Portrait Of A Loyalist
By Lisa Bradner
Loyal consumers are more likely to be female, family oriented, and older. Active purchasers, they shop around and speak with their friends and family about their preferences before pledging their loyalty.


Not so good. This means younger consumers are less loyal (harder to keep / more skeptical). The long term trend is for younger consumers to become the older consumers, and for older consumers to retire and, in general, consume less. The long term trend is for fewer family households. The long term trend has been for more females to enter the work force and become more time stressed.

Lisa Bradner continues:
To capture these lucrative consumers, marketers should personalize their brand experience, engage in a dialogue, and facilitate their need for cross-channel shopping.

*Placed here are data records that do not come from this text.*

/-- The instruction whose opcode bits and fields a core word holds, before R63's checks of the fields. -/
def decodeFields (w : BitVec 64) : Except DecodeError Instr :=
  match opcodeMap (w.extractLsb' 57 7).toNat (w.extractLsb' 51 6).toNat with
  | none => .error .noInstruction
  | some (.v k) => (fieldsV w).map k
  | some (.l k) => .ok (k (fieldsL w))
  | some (.m k) => (fieldsM w).map k
  | some (.b k) => .ok (k (fieldsB w))

/-- The instruction if its fields are accepted. -/
def checkAccepted (i : Instr) : Except DecodeError Instr :=
  if i.wf then .ok i else .error .notAccepted

/-- A core word (R53-R64). -/
def decodeCore (w : BitVec 64) : Except DecodeError Instr :=
  match decodeFields w with
  | .error e => .error e
  | .ok i => checkAccepted i

/-- The major and fn of a core instruction (R62). -/
def Instr.opcode : Instr → Option (BitVec 7 × BitVec 6)
  | .nop _ => some (1, 0)
  | .bra _ => some (1, 1)
  | .brd _ => some (1, 2)
  | .brx _ => some (1, 3)
  | .call _ => some (1, 4)
  | .callx _ => some (1, 5)
  | .ret _ => some (1, 6)
  | .join _ => some (1, 7)
  | .exit_ _ => some (1, 8)
  | .yield _ => some (1, 9)
  | .nap _ => some (1, 10)
  | .brk _ => some (1, 11)
  | .trap _ => some (1, 12)
  | .tret _ => some (1, 13)
  | .add _ => some (2, 0)
  | .sub _ => some (2, 1)
  | .mul _ => some (2, 2)
  | .mulhi _ => some (2, 3)
  | .mad _ => some (2, 4)
  | .madw _ => some (2, 5)
  | .min_ _ => some (2, 6)
  | .max_ _ => some (2, 7)
  | .abs_ _ => some (2, 8)
  | .neg _ => some (2, 9)
  | .and_ _ => some (2, 10)
  | .or_ _ => some (2, 11)
  | .xor_ _ => some (2, 12)
  | .andn _ => some (2, 13)
  | .not_ _ => some (2, 14)
  | .shl _ => some (2, 15)
  | .shr _ => some (2, 16)
  | .sar _ => some (2, 17)
  | .rotl _ => some (2, 18)
  | .bfx _ => some (2, 19)
  | .bfi _ => some (2, 20)
  | .popc _ => some (2, 21)
  | .clz _ => some (2, 22)
  | .ctz _ => some (2, 23)
  | .brev _ => some (2, 24)
  | .perm _ => some (2, 25)
  | .sel _ => some (2, 26)
  | .cmp _ => some (2, 27)
  | .addc _ => some (2, 28)
  | .subc _ => some (2, 29)
  | .lea _ => some (2, 30)
  | .mov _ => some (3, 0)
  | .movi _ => some (3, 1)
  | .bcast _ => some (3, 2)
  | .rdlane _ => some (3, 3)
  | .wrlane _ => some (3, 4)
  | .rdsr _ => some (3, 5)
  | .wrsr _ => some (3, 6)
  | .voteAny _ => some (3, 7)
  | .voteAll _ => some (3, 8)
  | .ballot _ => some (3, 9)
  | .pand _ => some (3, 10)
  | .por _ => some (3, 11)
  | .pxor _ => some (3, 12)
  | .pnot _ => some (3, 13)
  | .ppopc _ => some (3, 14)
  | .shflIdx _ => some (4, 0)
  | .shflUp _ => some (4, 1)
  | .shflDown _ => some (4, 2)
  | .shflXor _ => some (4, 3)
  | .qswapH _ => some (4, 4)
  | .qswapV _ => some (4, 5)
  | .qswapD _ => some (4, 6)
  | .qbcast _ => some (4, 7)
  | .redxAdd _ => some (4, 8)
  | .redxMin _ => some (4, 9)
  | .redxMax _ => some (4, 10)
  | .scanxAdd _ => some (4, 11)
  | .compact _ => some (4, 12)
  | .expand _ => some (4, 13)
  | .fadd _ => some (5, 0)
  | .fsub _ => some (5, 1)
  | .fmul _ => some (5, 2)
  | .ffma _ => some (5, 3)
  | .fmin _ => some (5, 4)
  | .fmax _ => some (5, 5)
  | .fminm _ => some (5, 6)
  | .fabs _ => some (5, 7)
  | .fneg _ => some (5, 8)
  | .fcmp _ => some (5, 9)
  | .fclass _ => some (5, 10)
  | .frcp _ => some (5, 11)
  | .frsq _ => some (5, 12)
  | .fsqrt _ => some (5, 13)
  | .fexp2 _ => some (5, 14)
  | .flog2 _ => some (5, 15)
  | .fsin _ => some (5, 16)
  | .fcos _ => some (5, 17)
  | .hadd2 _ => some (6, 0)
  | .hmul2 _ => some (6, 1)
  | .hfma2 _ => some (6, 2)
  | .hmin2 _ => some (6, 3)
  | .hmax2 _ => some (6, 4)
  | .hdot2 _ => some (6, 5)
  | .cvt _ => some (7, 0)
  | .cvtpk _ => some (7, 1)
  | .cvtsr _ => some (7, 2)
  | .qscale _ => some (7, 3)
  | .ld _ => some (8, 0)
  | .st _ => some (8, 1)
  | .ldx4 _ => some (8, 2)
  | .stx4 _ => some (8, 3)
  | .lds _ => some (8, 4)
  | .sts _ => some (8, 5)
  | .ldsx4 _ => some (8, 6)
  | .stsx4 _ => some (8, 7)
  | .prf _ => some (8, 8)
  | .redAdd _ => some (9, 0)
  | .atomAdd _ => some (9, 0)
  | .redMin _ => some (9, 1)
  | .atomMin _ => some (9, 1)
  | .redMax _ => some (9, 2)
  | .atomMax _ => some (9, 2)
  | .redAnd _ => some (9, 3)
  | .atomAnd _ => some (9, 3)
  | .redOr _ => some (9, 4)
  | .atomOr _ => some (9, 4)
  | .redXor _ => some (9, 5)
  | .atomXor _ => some (9, 5)
  | .atomXchg _ => some (9, 6)
  | .atomCas _ => some (9, 7)
  | .redFadd _ => some (9, 8)
  | .atomFadd _ => some (9, 8)
  | .redFmin _ => some (9, 9)
  | .atomFmin _ => some (9, 9)
  | .redFmax _ => some (9, 10)
  | .atomFmax _ => some (9, 10)
  | .redBfadd2 _ => some (9, 11)
  | .atomBfadd2 _ => some (9, 11)
  | .fence _ => some (10, 0)
  | .wait _ => some (10, 1)
  | .bar _ => some (10, 2)
  | .arrive _ => some (10, 3)
  | .bwait _ => some (10, 4)
  | .renew _ => some (10, 5)
  | .rdclk _ => some (10, 6)
  | .sendGlb _ => some (11, 0)
  | .sendPeer _ => some (11, 0)
  | .sendTens _ => some (11, 0)
  | .sendm _ => some (11, 1)
  | .commission _ => some (11, 2)
  | .cbtest _ => some (11, 3)
  | .cbwait _ => some (11, 4)
  | .cbclr _ => some (11, 5)
  | .tlayout _ => some (11, 6)
  | .gath _ => some (12, 0)
  | .scat _ => some (12, 1)
  | .gstat _ => some (12, 2)
  | .cclaim _ => some (13, 0)
  | .cfree _ => some (13, 1)
  | .cins _ => some (13, 2)
  | .cprb _ => some (13, 3)
  | .cdel _ => some (13, 4)
  | .cacc _ => some (13, 5)
  | .cdrn _ => some (13, 6)
  | .cstat _ => some (13, 7)
  | .gate _ => some (14, 0)
  | .gret _ => some (14, 1)
  | .gabort _ => some (14, 2)
  | .rgrow _ => some (14, 3)
  | .rshrink _ => some (14, 4)
  | .halt _ => some (14, 5)
  | .haltAll _ => some (14, 5)
  | .mzero _ => some (15, 0)
  | .mrdy _ => some (15, 1)
  | .mma _ => some (15, 2)
  | .mmaSp _ => some (15, 3)
  | .mmx _ => some (15, 4)
  | .mwait _ => some (15, 5)
  | .mdrain _ => some (15, 6)
  | .aopen _ => some (16, 0)
  | .asend _ => some (16, 1)
  | .arecv _ => some (16, 2)
  | .aacc _ => some (16, 3)
  | .acmd _ => some (16, 4)
  | .afence _ => some (16, 5)
  | .aclose _ => some (16, 6)
  | .nmr _ => some (16, 7)
  | .nidx _ => some (16, 8)
  | .nfence _ => some (16, 9)
  | .launch _ => some (17, 0)
  | .rlaunch _ => some (17, 1)
  | _ => none

/-- Bits 45:0 of a Form V or I word below its d and a fields. -/
def Tail.bits (t : Tail) (ty : BitVec 4) (rm : BitVec 2) (sat : Bool) : BitVec 26 :=
  match t with
  | .regs b c sb sc =>
    b ++ c ++ ty ++ rm ++ BitVec.ofBool sat ++ BitVec.ofBool sb ++ BitVec.ofBool sc ++ 0#1
  | .imm i => i ++ ty ++ rm ++ BitVec.ofBool sat ++ 0#2 ++ 1#1

/-- Bits 50:46 of a core word. -/
def Guard.bits (g : Guard) (u : Bool) : BitVec 5 := g.pg ++ BitVec.ofBool g.pn ++ BitVec.ofBool u

def encodeV (op : BitVec 7 × BitVec 6) (f : FormV) : BitVec 64 :=
  op.1 ++ op.2 ++ f.g.bits f.u ++ f.d ++ f.a ++ f.tail.bits (BitVec.ofNat 4 f.ty.code) f.rm.bits f.sat ++ f.x
def encodeL (op : BitVec 7 × BitVec 6) (f : FormL) : BitVec 64 :=
  op.1 ++ op.2 ++ f.g.bits f.u ++ f.d ++ f.imm ++ f.x
def encodeB (op : BitVec 7 × BitVec 6) (f : FormB) : BitVec 64 :=
  op.1 ++ op.2 ++ f.g.bits f.u ++ f.k ++ f.disp ++ f.x
def encodeM (op : BitVec 7 × BitVec 6) (f : FormM) : BitVec 64 :=
  op.1 ++ op.2 ++ f.g.bits f.ix ++ f.d ++ f.size ++ f.base ++ f.b ++ f.off ++ f.scope.bits ++ f.order.bits ++ f.hint

/-- The word of a core instruction; none for a step that is no core word. -/
def encodeCore (i : Instr) : Option (BitVec 64) :=
  match i.opcode with
  | none => none
  | some op =>
    match i.ruleV with
    | some (f, _) => some (encodeV op f)
    | none =>
      match i.regsM with
      | some (f, _) => some (encodeM op f)
      | none =>
        match i with
        | .bra f => some (encodeB op f)
        | .brd f => some (encodeB op f)
        | .call f => some (encodeB op f)
        | .join f => some (encodeB op f)
        | .nap f => some (encodeL op f)
        | .trap f => some (encodeL op f)
        | .movi f => some (encodeL op f)
        | .gate f => some (encodeL op f)
        | .rgrow f => some (encodeL op f)
        | .rshrink f => some (encodeL op f)
        | _ => none

/-- The fields of a compact word (R65). -/
def fieldsK (w : BitVec 32) : KRegs := ⟨w.extractLsb' 21 5, w.extractLsb' 16 5, w.extractLsb' 11 5⟩
def fieldsJ (w : BitVec 32) : KImm := ⟨w.extractLsb' 21 5, w.extractLsb' 16 5, w.extractLsb' 0 16⟩

/-- A shape K word whose fn field is zero. -/
def shapeK (w : BitVec 32) (k : KRegs → Instr) : Except DecodeError Instr :=
  if w.extractLsb' 0 11 == 0 then .ok (k (fieldsK w)) else .error .notAccepted

/-- A compact word (R65-R67). -/
def decodeCompact (w : BitVec 32) : Except DecodeError Instr :=
  match (w.extractLsb' 26 6).toNat with
  | 1 => shapeK w .seqAdd
  | 2 => shapeK w .seqSub
  | 3 => checkAccepted (.seqAddi (fieldsJ w))
  | 4 => shapeK w .seqMul
  | 5 => shapeK w .seqAnd
  | 6 => shapeK w .seqOr
  | 7 => shapeK w .seqXor
  | 8 => shapeK w .seqShl
  | 9 =>
    if w.extractLsb' 0 11 == 1 then .ok (.seqShrA (fieldsK w)) else shapeK w .seqShr
  | 10 => checkAccepted (.seqLih (fieldsJ w))
  | 11 => checkAccepted (.seqLd (fieldsJ w))
  | 12 => checkAccepted (.seqSt (fieldsJ w))
  | 13 => checkAccepted (.seqBeq (fieldsJ w))
  | 14 => checkAccepted (.seqBne (fieldsJ w))
  | 15 => checkAccepted (.seqBlt (fieldsJ w))
  | 16 => checkAccepted (.seqBge (fieldsJ w))
  | 17 => checkAccepted (.seqJmp (fieldsJ w))
  | 18 => checkAccepted (.seqJal (fieldsJ w))
  | 19 => checkAccepted (.seqScmd (fieldsJ w))
  | 20 => checkAccepted (.seqSwait (fieldsJ w))
  | 21 => checkAccepted (.seqSsig (fieldsJ w))
  | 22 => checkAccepted (.seqSfault (fieldsJ w))
  | 23 => if w.extractLsb' 0 26 == 0 then .ok .seqNop else .error .notAccepted
  | 24 => if w.extractLsb' 0 26 == 0 then .ok .seqStop else .error .notAccepted
  | _ => .error .noInstruction

def encodeK (op : BitVec 6) (f : KRegs) (fn : BitVec 11) : BitVec 32 := op ++ f.d ++ f.a ++ f.b ++ fn
def encodeJ (op : BitVec 6) (f : KImm) : BitVec 32 := op ++ f.d ++ f.a ++ f.imm

/-- The word of a compact instruction. -/
def encodeCompact : Instr → Option (BitVec 32)
  | .seqAdd f => some (encodeK 1 f 0)
  | .seqSub f => some (encodeK 2 f 0)
  | .seqAddi f => some (encodeJ 3 f)
  | .seqMul f => some (encodeK 4 f 0)
  | .seqAnd f => some (encodeK 5 f 0)
  | .seqOr f => some (encodeK 6 f 0)
  | .seqXor f => some (encodeK 7 f 0)
  | .seqShl f => some (encodeK 8 f 0)
  | .seqShr f => some (encodeK 9 f 0)
  | .seqShrA f => some (encodeK 9 f 1)
  | .seqLih f => some (encodeJ 10 f)
  | .seqLd f => some (encodeJ 11 f)
  | .seqSt f => some (encodeJ 12 f)
  | .seqBeq f => some (encodeJ 13 f)
  | .seqBne f => some (encodeJ 14 f)
  | .seqBlt f => some (encodeJ 15 f)
  | .seqBge f => some (encodeJ 16 f)
  | .seqJmp f => some (encodeJ 17 f)
  | .seqJal f => some (encodeJ 18 f)
  | .seqScmd f => some (encodeJ 19 f)
  | .seqSwait f => some (encodeJ 20 f)
  | .seqSsig f => some (encodeJ 21 f)
  | .seqSfault f => some (encodeJ 22 f)
  | .seqNop => some (23#6 ++ 0#26)
  | .seqStop => some (24#6 ++ 0#26)
  | _ => none

/-- The fields of a stream command (R68). -/
def fieldsStream (w : BitVec 128) : StreamCmd :=
  ⟨w.extractLsb' 112 8, w.extractLsb' 96 16, w.extractLsb' 48 48, w.extractLsb' 0 48⟩

/-- A stream command (R68-R70). -/
def decodeStream (w : BitVec 128) : Except DecodeError Instr :=
  match (w.extractLsb' 120 8).toNat with
  | 1 => checkAccepted (.slin (fieldsStream w))
  | 2 => checkAccepted (.sidx (fieldsStream w))
  | 3 => checkAccepted (.sconst (fieldsStream w))
  | 4 => checkAccepted (.swrite (fieldsStream w))
  | 5 => checkAccepted (.sred (fieldsStream w))
  | 6 => checkAccepted (.seos (fieldsStream w))
  | 7 => checkAccepted (.scfg (fieldsStream w))
  | 8 => checkAccepted (.sdrain (fieldsStream w))
  | 9 => checkAccepted (.sbar (fieldsStream w))
  | 10 => checkAccepted (.sland (fieldsStream w))
  | 11 => checkAccepted (.sgath (fieldsStream w))
  | 12 => checkAccepted (.spage (fieldsStream w))
  | _ => .error .noInstruction

def encodeS (op : BitVec 8) (f : StreamCmd) : BitVec 128 := op ++ f.port ++ f.flags ++ f.base ++ f.pattern

/-- The 128 bits of a stream command. -/
def encodeStream : Instr → Option (BitVec 128)
  | .slin f => some (encodeS 1 f)
  | .sidx f => some (encodeS 2 f)
  | .sconst f => some (encodeS 3 f)
  | .swrite f => some (encodeS 4 f)
  | .sred f => some (encodeS 5 f)
  | .seos f => some (encodeS 6 f)
  | .scfg f => some (encodeS 7 f)
  | .sdrain f => some (encodeS 8 f)
  | .sbar f => some (encodeS 9 f)
  | .sland f => some (encodeS 10 f)
  | .sgath f => some (encodeS 11 f)
  | .spage f => some (encodeS 12 f)
  | _ => none

/-- The FU operation of a code of R195; none for the reserved codes 0x00 and 0x25-0xFF (R196). -/
def FuOp.ofCode (code : BitVec 8) : Option FuOp :=
  match code.toNat with
  | 1 => some .fadd
  | 2 => some .fmul
  | 3 => some .ffma
  | 4 => some .fmax
  | 5 => some .fmin
  | 6 => some .bfma2
  | 7 => some .f8dot4
  | 8 => some .iadd
  | 9 => some .isub
  | 10 => some .imul
  | 11 => some .imad
  | 12 => some .and
  | 13 => some .or
  | 14 => some .xor
  | 15 => some .shl
  | 16 => some .shr
  | 17 => some .cmp
  | 18 => some .sel
  | 19 => some .acc
  | 20 => some .merge
  | 21 => some .steer
  | 22 => some .repeat
  | 23 => some .count
  | 24 => some .agen
  | 25 => some .tag
  | 26 => some .untag
  | 27 => some .tagck
  | 28 => some .hash
  | 29 => some .owner
  | 30 => some .ldt
  | 31 => some .stt
  | 32 => some .fifo
  | 33 => some .mcast
  | 34 => some .ctlSeq
  | 35 => some .ctlPipe
  | 36 => some .ctlStream
  | _ => none

/-- The operation code of R195. -/
def FuOp.code : FuOp → BitVec 8
  | .fadd => 1
  | .fmul => 2
  | .ffma => 3
  | .fmax => 4
  | .fmin => 5
  | .bfma2 => 6
  | .f8dot4 => 7
  | .iadd => 8
  | .isub => 9
  | .imul => 10
  | .imad => 11
  | .and => 12
  | .or => 13
  | .xor => 14
  | .shl => 15
  | .shr => 16
  | .cmp => 17
  | .sel => 18
  | .acc => 19
  | .merge => 20
  | .steer => 21
  | .repeat => 22
  | .count => 23
  | .agen => 24
  | .tag => 25
  | .untag => 26
  | .tagck => 27
  | .hash => 28
  | .owner => 29
  | .ldt => 30
  | .stt => 31
  | .fifo => 32
  | .mcast => 33
  | .ctlSeq => 34
  | .ctlPipe => 35
  | .ctlStream => 36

Some of this is marketing speak, but if it means "get your stores, catalogs and websites all coordinated with each other" I'm all for it. There's a lot of variance here. Take two businesses which both sell bicycling gear: I think REI does a good job with this; Performance Bicycle does not.

I think this may be due to incentives; I don't think the Performance store benefits much, if at all, from web / phone orders made on the store premises. But they benefit considerably if you buy something that's in the store. I suspect the incentive structure at REI is more balanced, but I don't know for sure.